Strategies to consider:
- Assess the patient and involve caregivers. During the initial assessment, bring the patient’s caregivers into the discussion, whether that’s their spouse, child or another caregiver, neighbor or guardian. Understand the length of time most patients who present with a similar diagnosis stay in inpatient care and determine a plan from there, taking into account any anomalous symptoms or conditions. “There’s nothing worse than getting to the end of a stay, and the patient says, ‘Well, I’m not going to the nursing home,” Pisarsky said. “Bringing in the caregiver or family from the start can alleviate some of these potential setbacks. Timely, scripted, and team-driven patient and family meetings are an essential element to the discharge planning process”
- Identify complexities. Perhaps the patient has no family or they’re in need of a guardian. Understanding a patient’s individual needs is critical to developing a discharge plan. “A large portion of patients are going to go home with minimal needs and identifying that subset of patients creates incremental capacity with less lift that in turn can help manage these more complex patient needs that take more time or coordination,” Pisarsky said.
- Conduct multidisciplinary rounds. Conduct a review of all patients within a facility to better
understand
bed capacity and minimize care gaps. For each patient, the care team — including physicians, nurses, case
management
and social workers as well as appropriate ancillary departments — should ask themselves:
- What’s the patient’s plan for today?
- What’s their plan for the rest of their stay?

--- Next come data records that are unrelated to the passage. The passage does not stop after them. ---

@[simp] theorem State.timersStart_pending (ts : List Timer) : (s.timersStart ts).pending = s.pending := by unfold State.timersStart; induction ts generalizing s with | nil => rfl | cons t ts ih => simp [List.foldl_cons, ih]
@[simp] theorem State.timersStart_regs (ts : List Timer) : (s.timersStart ts).regs = s.regs := by unfold State.timersStart; induction ts generalizing s with | nil => rfl | cons t ts ih => simp [List.foldl_cons, ih]
@[simp] theorem State.timersStart_tick (ts : List Timer) : (s.timersStart ts).tick = s.tick := by unfold State.timersStart; induction ts generalizing s with | nil => rfl | cons t ts ih => simp [List.foldl_cons, ih]
@[simp] theorem State.timersStart_tb (ts : List Timer) : (s.timersStart ts).tb = s.tb := by unfold State.timersStart; induction ts generalizing s with | nil => rfl | cons t ts ih => simp [List.foldl_cons, ih]
@[simp] theorem State.timersStart_pw (ts : List Timer) : (s.timersStart ts).pw = s.pw := by unfold State.timersStart; induction ts generalizing s with | nil => rfl | cons t ts ih => simp [List.foldl_cons, ih]
@[simp] theorem State.timersStart_jtag (ts : List Timer) : (s.timersStart ts).jtag = s.jtag := by unfold State.timersStart; induction ts generalizing s with | nil => rfl | cons t ts ih => simp [List.foldl_cons, ih]
@[simp] theorem State.timersStart_xing (ts : List Timer) : (s.timersStart ts).xing = s.xing := by unfold State.timersStart; induction ts generalizing s with | nil => rfl | cons t ts ih => simp [List.foldl_cons, ih]
@[simp] theorem State.timersStart_hq (ts : List Timer) : (s.timersStart ts).hq = s.hq := by unfold State.timersStart; induction ts generalizing s with | nil => rfl | cons t ts ih => simp [List.foldl_cons, ih]
@[simp] theorem State.timersStart_acq (ts : List Timer) : (s.timersStart ts).acq = s.acq := by unfold State.timersStart; induction ts generalizing s with | nil => rfl | cons t ts ih => simp [List.foldl_cons, ih]
@[simp] theorem State.timersStart_rx (ts : List Timer) : (s.timersStart ts).rx = s.rx := by unfold State.timersStart; induction ts generalizing s with | nil => rfl | cons t ts ih => simp [List.foldl_cons, ih]
@[simp] theorem State.timersStart_ph (ts : List Timer) : (s.timersStart ts).ph = s.ph := by unfold State.timersStart; induction ts generalizing s with | nil => rfl | cons t ts ih => simp [List.foldl_cons, ih]
@[simp] theorem State.timersStart_red (ts : List Timer) : (s.timersStart ts).red = s.red := by unfold State.timersStart; induction ts generalizing s with | nil => rfl | cons t ts ih => simp [List.foldl_cons, ih]
@[simp] theorem State.timersStart_slm (ts : List Timer) : (s.timersStart ts).slm = s.slm := by unfold State.timersStart; induction ts generalizing s with | nil => rfl | cons t ts ih => simp [List.foldl_cons, ih]
@[simp] theorem State.timersStart_dts (ts : List Timer) : (s.timersStart ts).dts = s.dts := by unfold State.timersStart; induction ts generalizing s with | nil => rfl | cons t ts ih => simp [List.foldl_cons, ih]
@[simp] theorem State.timersStart_sad (ts : List Timer) : (s.timersStart ts).sad = s.sad := by unfold State.timersStart; induction ts generalizing s with | nil => rfl | cons t ts ih => simp [List.foldl_cons, ih]
@[simp] theorem State.timersStart_src (ts : List Timer) : (s.timersStart ts).src = s.src := by unfold State.timersStart; induction ts generalizing s with | nil => rfl | cons t ts ih => simp [List.foldl_cons, ih]
@[simp] theorem State.timersStart_tiu (ts : List Timer) : (s.timersStart ts).tiu = s.tiu := by unfold State.timersStart; induction ts generalizing s with | nil => rfl | cons t ts ih => simp [List.foldl_cons, ih]
@[simp] theorem State.timersStart_pat (ts : List Timer) : (s.timersStart ts).pat = s.pat := by unfold State.timersStart; induction ts generalizing s with | nil => rfl | cons t ts ih => simp [List.foldl_cons, ih]
@[simp] theorem State.timersStart_chk (ts : List Timer) : (s.timersStart ts).chk = s.chk := by unfold State.timersStart; induction ts generalizing s with | nil => rfl | cons t ts ih => simp [List.foldl_cons, ih]
@[simp] theorem State.timersStart_pnl (ts : List Timer) : (s.timersStart ts).pnl = s.pnl := by unfold State.timersStart; induction ts generalizing s with | nil => rfl | cons t ts ih => simp [List.foldl_cons, ih]
@[simp] theorem State.timersStart_cal (ts : List Timer) : (s.timersStart ts).cal = s.cal := by unfold State.timersStart; induction ts generalizing s with | nil => rfl | cons t ts ih => simp [List.foldl_cons, ih]
@[simp] theorem State.timersStart_grm (ts : List Timer) : (s.timersStart ts).grm = s.grm := by unfold State.timersStart; induction ts generalizing s with | nil => rfl | cons t ts ih => simp [List.foldl_cons, ih]
@[simp] theorem State.timersStart_rdg (ts : List Timer) : (s.timersStart ts).rdg = s.rdg := by unfold State.timersStart; induction ts generalizing s with | nil => rfl | cons t ts ih => simp [List.foldl_cons, ih]
@[simp] theorem State.timersStart_mc (ts : List Timer) : (s.timersStart ts).mc = s.mc := by unfold State.timersStart; induction ts generalizing s with | nil => rfl | cons t ts ih => simp [List.foldl_cons, ih]
@[simp] theorem State.timersStart_crn (ts : List Timer) : (s.timersStart ts).crn = s.crn := by unfold State.timersStart; induction ts generalizing s with | nil => rfl | cons t ts ih => simp [List.foldl_cons, ih]
@[simp] theorem State.timersStart_vb (ts : List Timer) : (s.timersStart ts).vb = s.vb := by unfold State.timersStart; induction ts generalizing s with | nil => rfl | cons t ts ih => simp [List.foldl_cons, ih]
@[simp] theorem State.timersStart_sum (ts : List Timer) : (s.timersStart ts).sum = s.sum := by unfold State.timersStart; induction ts generalizing s with | nil => rfl | cons t ts ih => simp [List.foldl_cons, ih]
@[simp] theorem State.timersStart_log (ts : List Timer) : (s.timersStart ts).log = s.log := by unfold State.timersStart; induction ts generalizing s with | nil => rfl | cons t ts ih => simp [List.foldl_cons, ih]
@[simp] theorem State.timersStart_pulses (ts : List Timer) : (s.timersStart ts).pulses = s.pulses := by unfold State.timersStart; induction ts generalizing s with | nil => rfl | cons t ts ih => simp [List.foldl_cons, ih]
@[simp] theorem State.timersStart_evtPrev (ts : List Timer) : (s.timersStart ts).evtPrev = s.evtPrev := by unfold State.timersStart; induction ts generalizing s with | nil => rfl | cons t ts ih => simp [List.foldl_cons, ih]
@[simp] theorem State.timersStart_pins (ts : List Timer) : (s.timersStart ts).pins = s.pins := by unfold State.timersStart; induction ts generalizing s with | nil => rfl | cons t ts ih => simp [List.foldl_cons, ih]
@[simp] theorem State.timersStart_mem (ts : List Timer) : (s.timersStart ts).mem = s.mem := by unfold State.timersStart; induction ts generalizing s with | nil => rfl | cons t ts ih => simp [List.foldl_cons, ih]
@[simp] theorem State.timersStart_hostOut (ts : List Timer) : (s.timersStart ts).hostOut = s.hostOut := by unfold State.timersStart; induction ts generalizing s with | nil => rfl | cons t ts ih => simp [List.foldl_cons, ih]
@[simp] theorem State.timersStart_hostHeld (ts : List Timer) : (s.timersStart ts).hostHeld = s.hostHeld := by unfold State.timersStart; induction ts generalizing s with | nil => rfl | cons t ts ih => simp [List.foldl_cons, ih]
@[simp] theorem State.timersStart_irqOut (ts : List Timer) : (s.timersStart ts).irqOut = s.irqOut := by unfold State.timersStart; induction ts generalizing s with | nil => rfl | cons t ts ih => simp [List.foldl_cons, ih]
@[simp] theorem State.timersStart_readOut (ts : List Timer) : (s.timersStart ts).readOut = s.readOut := by unfold State.timersStart; induction ts generalizing s with | nil => rfl | cons t ts ih => simp [List.foldl_cons, ih]
@[simp] theorem State.timersStart_free (ts : List Timer) : (s.timersStart ts).free = s.free := by unfold State.timersStart; induction ts generalizing s with | nil => rfl | cons t ts ih => simp [List.foldl_cons, ih]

- Are medical milestones improving during their stay (pain, mobility, diet, etc.)?
- What’s their discharge plan and what needs to happen today to move this patient towards their safe and timely discharge?
- Track and measure. Track observation and inpatient metrics to determine success and opportunities for improvement. Evaluate observation length of stay, inpatient length of stay and ED metrics to gain a deeper understanding into where patients are being held up and where they transition to after the ED.
“Patients and families shouldn’t have to board in the ED; they deserve timely and high-quality care,” he said. “Improving ED operations and decreasing capacity constraints leads to better patient care, satisfaction and outcomes. There are fewer opportunities for errors, and timely and efficient patient throughput is good for both the patient and the healthcare organization.”